A great step in this direction is to try to not read other people’s minds and to not interpret things in the worst way. That’s the default route to resentment, and an incredibly common way of dealing with things (I’m absolutely on the naughty list for this one). Rather, try to detach from your initial anger and allow yourself to entertain other possibilities about what’s going on with the other person. Maybe they were just having a bad day and their behaviour had nothing to do with you (you narcissistic creep). Or, in a more broad, society-wide perspective — the other side might have other motivations which don’t include malice or stupidity.

A FOCUS ON OTHERS

Resentment is, like many other similar demons, an inward-looking phenomenon.

It’s all about me, me, me:

Who’s disrespecting me now, who’s treating me unfairly, where’s my fair share?!

In the depths of resentment, life is unfair in particular for me or my group.

It might be time to get off this ride. A good way to get over yourself is to do something useful for someone else. Don’t overthink it. Just bake that cake, help your neighbor, see a friend, chat and don’t complain about anything for a change. Refreshing, isn’t it?

Resentment wants to vent.

Don’t.

One of the biggest challenges here is to starve resentment of its fuel, the righteous indignation, which only gets more frothy and succulent the more you chat about it.

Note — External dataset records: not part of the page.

-- ==== Sys2Proof/Decode.lean ====
section
/-! DEFINITION. The reading of table words: the table of steps (95) gives no row any bits, so no word spells a command. -/

namespace Sys2Proof

/-- The command that a word of the table's bits spells: none, since no row of the table has bits. -/
def decodeTableWord (_nbits _w : Nat) : Option Instr := none

end Sys2Proof
end

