/-- The register rows of the 64 KiB block that holds an address (R48). -/
def regRows (a : Nat) : List RegRow :=
  match a / 0x10000 with
  | 0x4001 => rowsTB
  | 0x4002 => rowsQM
  | 0x4003 => rowsTT
  | 0x4004 => rowsLN
  | 0x4005 => rowsSD
  | 0x4006 => rowsPW
  | 0x4007 => rowsGD
  | 0x4008 => rowsFB
  | 0x4009 => rowsBL
  | 0x400A => rowsPM
  | 0x400B => rowsSB
  | 0x400C => rowsCAN
  | 0x400D => rowsCAN
  | 0x400E => rowsHS
  | 0x400F => rowsTH
  | 0x4010 => rowsNV
  | 0x4011 => rowsBI
  | 0x4012 => rowsCC
  | 0x4013 => rowsTE
  | 0x4000 => rowsSYS
  | _ => []

/-- The rows whose field lies in the word at an address. -/
def rowsAt (a : Nat) : List RegRow := (regRows a).filter (·.covers a)

/-- Whether an address is that of a register word the spec lists (R48). -/
def isRegister (a : Nat) : Bool := (regRows a).any (·.covers a)

/-- The bits of the word at `a` that its rows of one access code hold. -/
def accessMask (a : Nat) (k : Access) : Word :=
  (rowsAt a).foldl (fun m r => if r.access = k then m ||| r.fld.mask else m) 0

/-- The word at `a` after reset, by the tables' Reset columns (R17). -/
def resetWordOf (a : Nat) : Word :=
  (rowsAt a).foldl (fun m r => m ||| BitVec.ofNat 32 (r.reset % 2 ^ r.fld.width * 2 ^ r.fld.lsb)) 0

end Sys2Proof.Machine
end

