/-- Beysta Link outside its registers (08 R281–R317). -/
structure BlState where
  /-- Cells that wait for the window to close, in order (R285). -/
  held : List HeldCell := []
  /-- The root's TB and serial in the last SYNC taken; the ID of the root it came from (R287, R289). -/
  syncTb : Option (Nat × Nat) := none
  rootId : Nat := 0
  /-- When the last DELAY_REQ left on each port, in eighths of a cyc (R289). -/
  reqAt : SMap (Option Nat) := []
  /-- The ports by which the closed ring passes through the unit, as bits (R287). -/
  ring : Nat := 0
  /-- The unit has been cut off since it took its ID; the root that asked it to probe (R295). -/
  cut : Bool := false
  asker : Nat := 0
  /-- Cells taken in this tick: SRC, TYPE and payload, for the second copy of a ring (R287). -/
  seen : List (Nat × Nat × List Byte) := []
  /-- SYNCs in a row within 2 ns, and beyond 20 ns; ticks since the last SYNC, and in holdover (R291, R292). -/
  syncGood : Nat := 0
  syncBad : Nat := 0
  syncAge : Nat := 0
  holdTicks : Nat := 0
  /-- Acts as ROOT = 0 until reset; a standby root has taken the root role (R292). -/
  rootOff : Bool := false
  rootTaken : Bool := false
  /-- The tick of the last NOTICE to each sender, plus 1 (R298). -/
  noticeAt : SMap Nat := []
  /-- Role changes since reset (R297). -/
  roleChanges : Nat := 0
  winOpen : Bool := false
  /-- The contribution of this window has been launched (R306). -/
  launched : Bool := false
  /-- Contributions received in the latest window, by slot (R309). -/
  contribs : SMap (Option Contrib) := []
  /-- The share entry received in the latest window (R308). -/
  share : Option Nat := none
  prevMissing : Bool := false
  missRun : Nat := 0
  /-- A head's share cell came in the window; windows in a row without one; HANDOVER and HOLD seen; D of ENTRY0 (R305, R314). -/
  headSeen : Bool := false
  headMiss : Nat := 0
  handover : Bool := false
  headHold : Bool := false
  dSeen : Rat := 0
  /-- TAKEN has been accepted: the unit that has taken the head role (R314). -/
  takenBy : Option Nat := none
  headEpoch : Nat := 0
  /-- The fade (R303): factor, direction, T0; this unit's own weight as a head. -/
  f : Rat := 0
  fadeDir : Int := 0
  t0 : Rat := 0
  join : Option JoinPlan := none
  add : Option AddPlan := none
  /-- How the last add ended, until the firmware has seen it: its status, slot, J and the member's epoch. -/
  ended : Option (Nat × Nat × Nat × Nat) := none
  /-- The epoch that the unit removed last reported (R433). -/
  goneEpoch : Nat := 0
  /-- The unit that is being removed. -/
  removing : Option Nat := none
  /-- Hops of the members, as the head took them at their add; the deputy that CS.FORM named (R302, R311; 13 R433); the epoch of the
  deputy (R314). -/
  deputyEpoch : Nat := 0
  memberHops : SMap Nat := []
  deputyNamed : Nat := 0
  /-- Slots whose map entry changed: they take no share in this tick (R299). -/
  changed : List Nat := []
  /-- NOTICEs that act on the consist map at the next boundary: sender, kind, consist, slot, epoch (R299). -/
  notices : List (Nat × Nat × Nat × Nat × Nat) := []
  /-- Windows in a row without any contribution (R315). -/
  noContrib : Nat := 0
  /-- Shares computed and not yet posted: the own one (R307). -/
  shareNext : Rat := 0
  /-- Offsets reported in the last contributions, newest first (R303). -/
  ofsHist : List Rat := []
  /-- The mode in force before the unit joined its consist (R314). -/
  soloMode : Nat := 0
  /-- The root's units by ID with their serials, units refused, IDs held free: ID, serial, until (R295, R296). -/
  units : SMap Nat := []
  refused : Nat := 0
  idHolds : List (Nat × Nat × Nat) := []
  /-- The root's map (R287, R295): links, epochs by ID, consists by number with head and members (ID, slot); of the enumeration that
  runs, the ports (ID, port) still to be probed, the first one now, and the units whose ports have been listed. -/
  links : List LinkEdge := []
  epochs : SMap Nat := []
  consists : SMap (Nat × List (Nat × Nat)) := []
  todo : List (Nat × Nat) := []
  listed : List Nat := []
  deriving DecidableEq, Repr

/-- One Token connection (10 R364–R370): the last payload byte, when its watchdog expires and for how long it is armed, the own frame
number, when the last NOTICE went. -/
structure TokState where
  byte : Nat := 0
  expires : Option Nat := none
  wdt : Nat := 0
  seq : Nat := 0
  noticeAt : Option Nat := none
  deriving DecidableEq, Repr

/-- The Signal Box outside its registers (10 R344–R372). Inputs: 0 STO_N, 1–4 SIN0–SIN3, 5 SRST. -/
structure SbState where
  /-- Samples in a row that differ from the filtered level, per input (R347). -/
  run : Vector Nat 6 := Vector.replicate 6 0
  /-- The low-side gate supply runs; TB of its last start or stop; TB since when every low-side rail has been up (R351). -/
  supply : Bool := false
  supplyAt : Nat := 0
  railsAt : Nat := 0
  /-- SS1 (R352): t0, the variants in progress, ω0, boundaries in a row at or below SS1_WSTOP, and whether it has ended. -/
  ss1At : Option Nat := none
  ss1T : Bool := false
  ss1R : Bool := false
  ss1W0 : Rat := 0
  ss1Still : Nat := 0
  ss1Ended : Bool := false
  /-- TB of the selection of SLS (R354). -/
  slsAt : Option Nat := none
  /-- p_fb and FB.POSCORR at the last 8 boundaries, newest first; boundaries in a row beyond WDISC (R355). -/
  hist : List (Int × Int) := []
  discRun : Nat := 0
  /-- The reset sequence (R358): TB of the rise in LOCKOUT, TICKNO of the fall whose tests run, TICKNO of the last safety fault. -/
  srstAt : Option Nat := none
  srstFall : Option Nat := none
  faultTick : Option Nat := none
  /-- GUARD inputs that have gone low since the reset, and those that have then gone high, as bits by input (R359). -/
  guardLow : Nat := 0
  guardDone : Nat := 0
  /-- Ticks in a row with an output readback that differs; TB of the last test pulse (R349). -/
  soutRun : Nat := 0
  soutAt : Nat := 0
  /-- TB of the last write of a limit or request, until it has taken effect (R344). -/
  effAt : Option Nat := none
  /-- TB of the last demand or ENABLE; STO_TEST_DUE has been raised since (R371). -/
  testAt : Nat := 0
  testDue : Bool := false
  /-- BL.EPOCH as the Signal Box has last announced it (R370). -/
  epochSeen : Nat := 0
  tok : Vector TokState 2 := Vector.replicate 2 {}
  /-- TB of the last write of SB.MPWD (01 R29). -/
  mpwdAt : Nat := 0
  /-- The commissioning code; the pending partner serial of PR.PSER (R362; 13 R435). -/
  code : Nat := 0
  pendPser : Option Nat := none
  /-- The closed set awaits its confirmation; since the close no confirmation has completed with OK (13 R436). -/
  closed : Bool := false
  blocked : Bool := false
  deriving DecidableEq, Repr

/-- A CAN controller outside its registers (11 R376–R390): whether it integrates, is in bus-off or recovers, its error counters in
full, the mode that takes effect at the end of the frame on the bus, and whether the frame sent has its secondary sample point out of
reach (R378). -/
structure CanState where
  integrating : Bool := false
  busOff : Bool := false
  recovering : Bool := false
  tec : Nat := 0
  rec_ : Nat := 0
  initPend : Bool := false
  tdcBad : Bool := false
  deriving DecidableEq, Repr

Your friends, though probably politely ooh-ing and ahh-ing at the sound of your stories of righteous indignation, don’t really care. I know it’s a great shortcut to getting attention, but your friends will love you more if you spare them and spare yourself.

Even if you are right about the unfairness that the world or other people impose on you, and you might be, resentment is too high a price to pay for being right. And it is a price you pay yourself. It will hold you back in both your satisfaction with life and the quality of your relationships if you let it go unchecked.